- Born: Ruth Margery Addoms May 23, 1896 Haworth, New Jersey, U.S.
- Died: August 29, 1951 (aged 54 or 55) Brooklyn, New York, U.S.
- Education: Packer Collegiate Institute Wellesley College University of Wisconsin
- Scientific career
- Fields: Botany
- Workplaces: Duke University

= Ruth M. Addoms =

American botanist

Ruth Margery Addoms (May 23, 1896 - August 29, 1951) was an American botanist at Duke University specializing in the study of plant anatomy and plant physiology. She contributed to the study of growth-promoting substances in plants.

== Early life and education ==
Addoms was born in Haworth, New Jersey, to Lucy M. (Copeland) Addoms and William Henry Addoms, who was an exporter in Brooklyn, New York. Her younger sister, Elizabeth, became director of the physical therapy program at New York University.

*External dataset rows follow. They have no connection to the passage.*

-- ==== Sys2Proof/Laws/KeptItem.lean ====
section
/-! SUPPORT. What the operations and meanings of Machine/Item.lean keep. -/

set_option linter.unreachableTactic false
set_option linter.unusedTactic false
set_option linter.unusedVariables false
set_option linter.tactic.unusedName false

namespace Sys2Proof.Machine

theorem freeRun_kept {s₀ s : State} {k : Nat} (hK : Kept s₀ s) :
    Kept s₀ (freeRun s k) := by
  unfold freeRun
  repeat' first
    | with_reducible assumption
    | intro _
    | (extract_lets +onlyGivenNames x; first | (refine Kept.cut (s₀ := s₀) (x := x) ?_ ?_; rotate_left; intro _; clear_value x; rotate_left; unfold x; clear x) | clear_value x | skip)
    | with_reducible apply Kept.ite
    | with_reducible apply Kept.foldl
    | with_reducible apply discardReaches_kept
    | with_reducible apply updTerrace_kept
    | with_reducible apply fenceArrivals_kept
    | (with_reducible refine set_runs_redivide_lats ?_; with_reducible assumption)
    | split

theorem completeItem_kept {s₀ s : State} {k : Nat} {status : Nat} {fault : Nat} (hK : Kept s₀ s) :
    Kept s₀ (completeItem s k status fault) := by
  unfold completeItem
  repeat' first
    | with_reducible assumption
    | intro _
    | (extract_lets +onlyGivenNames x; first | (refine Kept.cut (s₀ := s₀) (x := x) ?_ ?_; rotate_left; intro _; clear_value x; rotate_left; unfold x; clear x) | clear_value x | skip)
    | with_reducible apply Kept.ite
    | with_reducible apply request_kept
    | with_reducible apply freeRun_kept
    | split

theorem replayItem_kept {s₀ s : State} {k : Nat} (hK : Kept s₀ s) :
    Kept s₀ (replayItem s k) := by
  unfold replayItem
  repeat' first
    | with_reducible assumption
    | intro _
    | (extract_lets +onlyGivenNames x; first | (refine Kept.cut (s₀ := s₀) (x := x) ?_ ?_; rotate_left; intro _; clear_value x; rotate_left; unfold x; clear x) | clear_value x | skip)
    | with_reducible apply Kept.ite
    | with_reducible apply replay_kept
    | with_reducible apply updQue_kept
    | with_reducible apply request_kept
    | with_reducible apply completeItem_kept
    | with_reducible apply freeRun_kept
    | with_reducible apply satAdd_kept
    | with_reducible apply stopItem_kept
    | split

theorem execDispatchDecision_kept {s₀ s : State} {pick : BitVec 64} (hK : Kept s₀ s) :
    KeptX s₀ (execDispatchDecision pick s) := by
  unfold execDispatchDecision
  repeat' first
    | with_reducible assumption
    | intro _
    | (extract_lets +onlyGivenNames x; first | (refine Kept.cut (s₀ := s₀) (x := x) ?_ ?_; rotate_left; intro _; clear_value x; rotate_left; unfold x; clear x) | (refine KeptX.cut (s₀ := s₀) (x := x) ?_ ?_; rotate_left; intro _; clear_value x; rotate_left; unfold x; clear x) | clear_value x | skip)
    | with_reducible apply Kept.ite
    | with_reducible apply KeptX.ite
    | with_reducible apply KeptX.next
    | with_reducible exact KeptX.refused
    | with_reducible apply Kept.foldl
    | with_reducible apply updQue_kept
    | with_reducible apply request_kept
    | with_reducible apply updTerrace_kept
    | with_reducible apply completeItem_kept
    | (with_reducible refine set_rr ?_; with_reducible assumption)
    | (with_reducible refine set_runs_redivide_skvReqs ?_; with_reducible assumption)
    | (with_reducible refine KeptX.of_eq ?_ ‹_›)
    | split

theorem logEngine_kept {s₀ s : State} {k : Nat} {al : Nat} {l : List Acc} (hK : Kept s₀ s) :
    Kept s₀ (logEngine s k al l) := by
  unfold logEngine
  repeat' first
    | with_reducible assumption
    | intro _
    | (extract_lets +onlyGivenNames x; first | (refine Kept.cut (s₀ := s₀) (x := x) ?_ ?_; rotate_left; intro _; clear_value x; rotate_left; unfold x; clear x) | (refine KeptP.cut (s₀ := s₀) (x := x) ?_ ?_; rotate_left; intro _; clear_value x; rotate_left; unfold x; clear x) | clear_value x | skip)
    | with_reducible apply Kept.ite
    | with_reducible apply KeptP.ite
    | (with_reducible refine KeptP.snd ?_; with_reducible assumption)
    | with_reducible exact KeptP.val ‹_›
    | with_reducible refine KeptP.snd (fresh_kept ?_)
    | with_reducible apply fresh_kept
    | with_reducible apply noteAccs_kept
    | with_reducible apply logStream_kept
    | (with_reducible refine KeptP.of_eq ?_ ‹_›)
    | split
    | with_reducible apply KeptP.mk

theorem clearItemRegs_kept {s₀ s : State} {tg : Nat} (hK : Kept s₀ s) :
    Kept s₀ (clearItemRegs s tg) := by
  unfold clearItemRegs
  repeat' first
    | with_reducible assumption
    | intro _
    | (extract_lets +onlyGivenNames x; first | (refine Kept.cut (s₀ := s₀) (x := x) ?_ ?_; rotate_left; intro _; clear_value x; rotate_left; unfold x; clear x) | (refine kept_cut_fun (s₀ := s₀) (x := x) ?_ ?_; rotate_left; intro _; clear_value x; rotate_left; unfold x; clear x) | (refine kept_cut_fun2 (s₀ := s₀) (x := x) ?_ ?_; rotate_left; intro _; clear_value x; rotate_left; unfold x; clear x) | (refine kept_cut_fun3 (s₀ := s₀) (x := x) ?_ ?_; rotate_left; intro _; clear_value x; rotate_left; unfold x; clear x) | (refine kept_cut_val (s₀ := s₀) (x := x) ?_ ?_; rotate_left; intro _; clear_value x; rotate_left; unfold x; clear x) | clear_value x | skip)
    | with_reducible apply Kept.ite
    | (with_reducible refine set_regs_ctrs_shadows ?_; with_reducible assumption)
    | with_reducible apply_assumption -exfalso -symm
    | split

theorem placeOn_kept {s₀ s : State} {k : Nat} {r : Run} {h : PHeader} {tg : Nat} {i : Nat} (hK : Kept s₀ s) :
    Kept s₀ (placeOn s k r h tg i) := by
  unfold placeOn
  repeat' first
    | with_reducible assumption
    | intro _
    | (extract_lets +onlyGivenNames x; first | (refine Kept.cut (s₀ := s₀) (x := x) ?_ ?_; rotate_left; intro _; clear_value x; rotate_left; unfold x; clear x) | clear_value x | skip)
    | with_reducible apply Kept.ite
    | with_reducible apply clearItemRegs_kept
    | with_reducible apply updRun_kept
    | with_reducible apply setTerrace_kept
    | with_reducible apply satAdd_kept
    | split

theorem tryStart_kept {s₀ s : State} {k : Nat} (hK : Kept s₀ s) :
    Kept s₀ (tryStart s k) := by
  unfold tryStart
  repeat' first
    | with_reducible assumption
    | intro _
    | (extract_lets +onlyGivenNames x; first | (refine Kept.cut (s₀ := s₀) (x := x) ?_ ?_; rotate_left; intro _; clear_value x; rotate_left; unfold x; clear x) | clear_value x | skip)
    | with_reducible apply Kept.ite
    | with_reducible apply Kept.foldl
    | with_reducible apply updRun_kept
    | with_reducible apply updTerrace_kept
    | split

theorem startRead_kept {s₀ s : State} {k : Nat} {r : Run} {hd : Option (List Byte)} {cr : Option (Option CommitRec)} (hK : Kept s₀ s) :
    Kept s₀ (startRead s k r hd cr) := by
  unfold startRead
  repeat' first
    | with_reducible assumption
    | intro _
    | (extract_lets +onlyGivenNames x; first | (refine Kept.cut (s₀ := s₀) (x := x) ?_ ?_; rotate_left; intro _; clear_value x; rotate_left; unfold x; clear x) | (refine kept_cut_fun (s₀ := s₀) (x := x) ?_ ?_; rotate_left; intro _; clear_value x; rotate_left; unfold x; clear x) | (refine kept_cut_fun2 (s₀ := s₀) (x := x) ?_ ?_; rotate_left; intro _; clear_value x; rotate_left; unfold x; clear x) | (refine kept_cut_fun3 (s₀ := s₀) (x := x) ?_ ?_; rotate_left; intro _; clear_value x; rotate_left; unfold x; clear x) | (refine kept_cut_val (s₀ := s₀) (x := x) ?_ ?_; rotate_left; intro _; clear_value x; rotate_left; unfold x; clear x) | clear_value x | skip)
    | with_reducible apply Kept.ite
    | with_reducible apply Kept.foldl
    | with_reducible apply rasAppend_kept
    | with_reducible apply updRun_kept
    | with_reducible apply placeOn_kept
    | with_reducible apply tryStart_kept
    | with_reducible apply completeItem_kept
    | (with_reducible refine set_runs ?_; with_reducible assumption)
    | with_reducible apply_assumption -exfalso -symm
    | split

theorem startItem_kept {s₀ s : State} {k : Nat} (hK : Kept s₀ s) :
    Kept s₀ (startItem s k) := by
  unfold startItem
  repeat' first
    | with_reducible assumption
    | intro _
    | (extract_lets +onlyGivenNames x; first | (refine Kept.cut (s₀ := s₀) (x := x) ?_ ?_; rotate_left; intro _; clear_value x; rotate_left; unfold x; clear x) | clear_value x | skip)
    | with_reducible apply Kept.ite
    | with_reducible apply updRun_kept
    | with_reducible apply atsAsk_kept
    | with_reducible apply logEngine_kept
    | with_reducible apply startRead_kept
    | split

theorem retryStarts_kept {s₀ s : State}  (hK : Kept s₀ s) :
    Kept s₀ (retryStarts s) := by
  unfold retryStarts
  repeat' first
    | with_reducible assumption
    | intro _
    | (extract_lets +onlyGivenNames x; first | (refine Kept.cut (s₀ := s₀) (x := x) ?_ ?_; rotate_left; intro _; clear_value x; rotate_left; unfold x; clear x) | clear_value x | skip)
    | with_reducible apply Kept.ite
    | with_reducible apply Kept.foldl
    | with_reducible apply startItem_kept
    | split

theorem execScrubComplete_kept {s₀ s : State} {tg : Fin 64} (hK : Kept s₀ s) :
    KeptX s₀ (execScrubComplete tg s) := by
  unfold execScrubComplete
  repeat' first
    | with_reducible assumption
    | intro _
    | (extract_lets +onlyGivenNames x; first | (refine Kept.cut (s₀ := s₀) (x := x) ?_ ?_; rotate_left; intro _; clear_value x; rotate_left; unfold x; clear x) | (refine KeptX.cut (s₀ := s₀) (x := x) ?_ ?_; rotate_left; intro _; clear_value x; rotate_left; unfold x; clear x) | clear_value x | skip)
    | with_reducible apply Kept.ite
    | with_reducible apply KeptX.ite
    | with_reducible apply KeptX.next
    | with_reducible exact KeptX.refused
    | with_reducible apply Kept.foldl
    | with_reducible apply updTerrace_kept
    | with_reducible apply tryStart_kept
    | (with_reducible refine set_allots_runs ?_; with_reducible assumption)
    | (with_reducible refine KeptX.of_eq ?_ ‹_›)
    | split

theorem endStopped_kept {s₀ s : State} {k : Nat} (hK : Kept s₀ s) :
    Kept s₀ (endStopped s k) := by
  unfold endStopped
  repeat' first
    | with_reducible assumption
    | intro _
    | (extract_lets +onlyGivenNames x; first | (refine Kept.cut (s₀ := s₀) (x := x) ?_ ?_; rotate_left; intro _; clear_value x; rotate_left; unfold x; clear x) | clear_value x | skip)
    | with_reducible apply Kept.ite
    | with_reducible apply completeItem_kept
    | split

theorem execItemFinish_kept {s₀ s : State} {tg : Fin 64} (hK : Kept s₀ s) :
    KeptX s₀ (execItemFinish tg s) := by
  unfold execItemFinish
  repeat' first
    | with_reducible assumption
    | intro _
    | (extract_lets +onlyGivenNames x; first | (refine Kept.cut (s₀ := s₀) (x := x) ?_ ?_; rotate_left; intro _; clear_value x; rotate_left; unfold x; clear x) | (refine KeptX.cut (s₀ := s₀) (x := x) ?_ ?_; rotate_left; intro _; clear_value x; rotate_left; unfold x; clear x) | clear_value x | skip)
    | with_reducible apply Kept.ite
    | with_reducible apply KeptX.ite
    | with_reducible apply KeptX.next
    | with_reducible exact KeptX.refused
    | with_reducible apply updRun_kept
    | with_reducible apply discardReaches_kept
    | with_reducible apply endStopped_kept
    | with_reducible apply updTerrace_kept
    | (with_reducible refine set_lanes ?_; with_reducible assumption)
    | (with_reducible refine KeptX.of_eq ?_ ‹_›)
    | split

theorem copyRange_kept {s₀ s : State} {k : Nat} {al : Nat} {src : Nat} {dst : Nat} {n : Nat} (hK : Kept s₀ s) :
    Kept s₀ (copyRange s k al src dst n) := by
  unfold copyRange
  repeat' first
    | with_reducible assumption
    | intro _
    | (extract_lets +onlyGivenNames x; first | (refine Kept.cut (s₀ := s₀) (x := x) ?_ ?_; rotate_left; intro _; clear_value x; rotate_left; unfold x; clear x) | (refine KeptQ.cut (s₀ := s₀) (x := x) ?_ ?_; rotate_left; intro _; clear_value x; rotate_left; unfold x; clear x) | clear_value x | skip)
    | with_reducible apply Kept.ite
    | with_reducible apply KeptQ.ite
    | (with_reducible refine KeptQ.fst ?_; with_reducible assumption)
    | with_reducible exact KeptQ.val ‹_›
    | with_reducible refine KeptQ.fst (vWrite_kept ?_)
    | with_reducible apply vWrite_kept
    | with_reducible apply logEngine_kept
    | (with_reducible refine KeptQ.of_eq ?_ ‹_›)
    | split
    | with_reducible apply KeptQ.mk

theorem finishCommit_kept {s₀ s : State} {k : Nat} {x : Slot} {r : Run} (hK : Kept s₀ s) :
    Kept s₀ (finishCommit s k x r) := by
  unfold finishCommit
  repeat' first
    | with_reducible assumption
    | intro _
    | (extract_lets +onlyGivenNames x; first | (refine Kept.cut (s₀ := s₀) (x := x) ?_ ?_; rotate_left; intro _; clear_value x; rotate_left; unfold x; clear x) | (refine KeptQ.cut (s₀ := s₀) (x := x) ?_ ?_; rotate_left; intro _; clear_value x; rotate_left; unfold x; clear x) | clear_value x | skip)
    | with_reducible apply Kept.ite
    | with_reducible apply KeptQ.ite
    | (with_reducible refine KeptQ.fst ?_; with_reducible assumption)
    | with_reducible exact KeptQ.val ‹_›
    | with_reducible refine KeptQ.fst (vWrite_kept ?_)
    | with_reducible apply atsAsk_kept
    | with_reducible apply vWrite_kept
    | with_reducible apply logEngine_kept
    | with_reducible apply completeItem_kept
    | (with_reducible refine KeptQ.of_eq ?_ ‹_›)
    | split
    | with_reducible apply KeptQ.mk

theorem commitCopies_kept {s₀ s : State} {k : Nat} (hK : Kept s₀ s) :
    Kept s₀ (commitCopies s k) := by
  unfold commitCopies
  repeat' first
    | with_reducible assumption
    | intro _
    | (extract_lets +onlyGivenNames x; first | (refine Kept.cut (s₀ := s₀) (x := x) ?_ ?_; rotate_left; intro _; clear_value x; rotate_left; unfold x; clear x) | clear_value x | skip)
    | with_reducible apply Kept.ite
    | with_reducible apply Kept.foldl
    | with_reducible apply updRun_kept
    | with_reducible apply atsAsk_kept
    | with_reducible apply finishCommit_kept
    | with_reducible apply copyRange_kept
    | split

theorem execCommit_kept {s₀ s : State} {slot : Fin 65536} (hK : Kept s₀ s) :
    KeptX s₀ (execCommit slot s) := by
  unfold execCommit
  repeat' first
    | with_reducible assumption
    | intro _
    | (extract_lets +onlyGivenNames x; first | (refine Kept.cut (s₀ := s₀) (x := x) ?_ ?_; rotate_left; intro _; clear_value x; rotate_left; unfold x; clear x) | (refine KeptX.cut (s₀ := s₀) (x := x) ?_ ?_; rotate_left; intro _; clear_value x; rotate_left; unfold x; clear x) | clear_value x | skip)
    | with_reducible apply Kept.ite
    | with_reducible apply KeptX.ite
    | with_reducible apply KeptX.next
    | with_reducible exact KeptX.refused
    | with_reducible apply finishCommit_kept
    | with_reducible apply endStopped_kept
    | with_reducible apply request_kept
    | with_reducible apply commitCopies_kept
    | (with_reducible refine KeptX.of_eq ?_ ‹_›)
    | split

end Sys2Proof.Machine
end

Addoms attended Packer Collegiate Institute, in Brooklyn. She received her A.B. degree from Wellesley College in 1918. In 1921, she received her master's degree in botany from Wellesley. In 1926, Addoms earned her Doctorate from the University of Wisconsin.

== Scientific career ==
After earning her PhD, Addoms taught at Wellesley College and the University of Wisconsin. In 1930, she became a professor at Duke University, playing a crucial role in the development of Duke's Department of Botany and the Women's College. She was an active teacher and researcher for twenty years until her sudden death in 1951 at age 54 or 55. During her two decades at Duke, Addoms, with the help of her colleague Lewis Edward Anderson, built the institution's first general botany course.

Addoms was one of the eight original members of Duke's Botany department, which split from the Biology Department in 1935. In that time, she trained one PhD and helped the chair, Dr. Hugo L. Blomquist, to build and promote the fledgling department.

She contributed to several fields of plant anatomy and physiology. Most notably, Addoms was interested in promoting plant growth promotion. She contributed to several textbooks on growth-promoting chemicals, as well as a general textbook on botany.

== Death ==
Addoms was visiting her sister Elizabeth in Brooklyn when she was stricken suddenly. She died at Methodist Hospital on August 29, 1951. She was survived by her mother, sister, and two brothers.

== Honors and legacy ==
Addoms was active both in civil and academic life. During World War II, she was the chairman of the Durham, North Carolina chapter of the British War Relief Society and a member of the city's Civil Defense organization during World War II. She served as an active member of the local Girl Scout Council since its formation.

Professionally, she was a member and leader of many professional organization, such as Phi Beta Kappa, Sigma Xi, Sigma Delta Epsilon, the Botanical Society of America, and was a charter member of the American Society of Plant Physiologists.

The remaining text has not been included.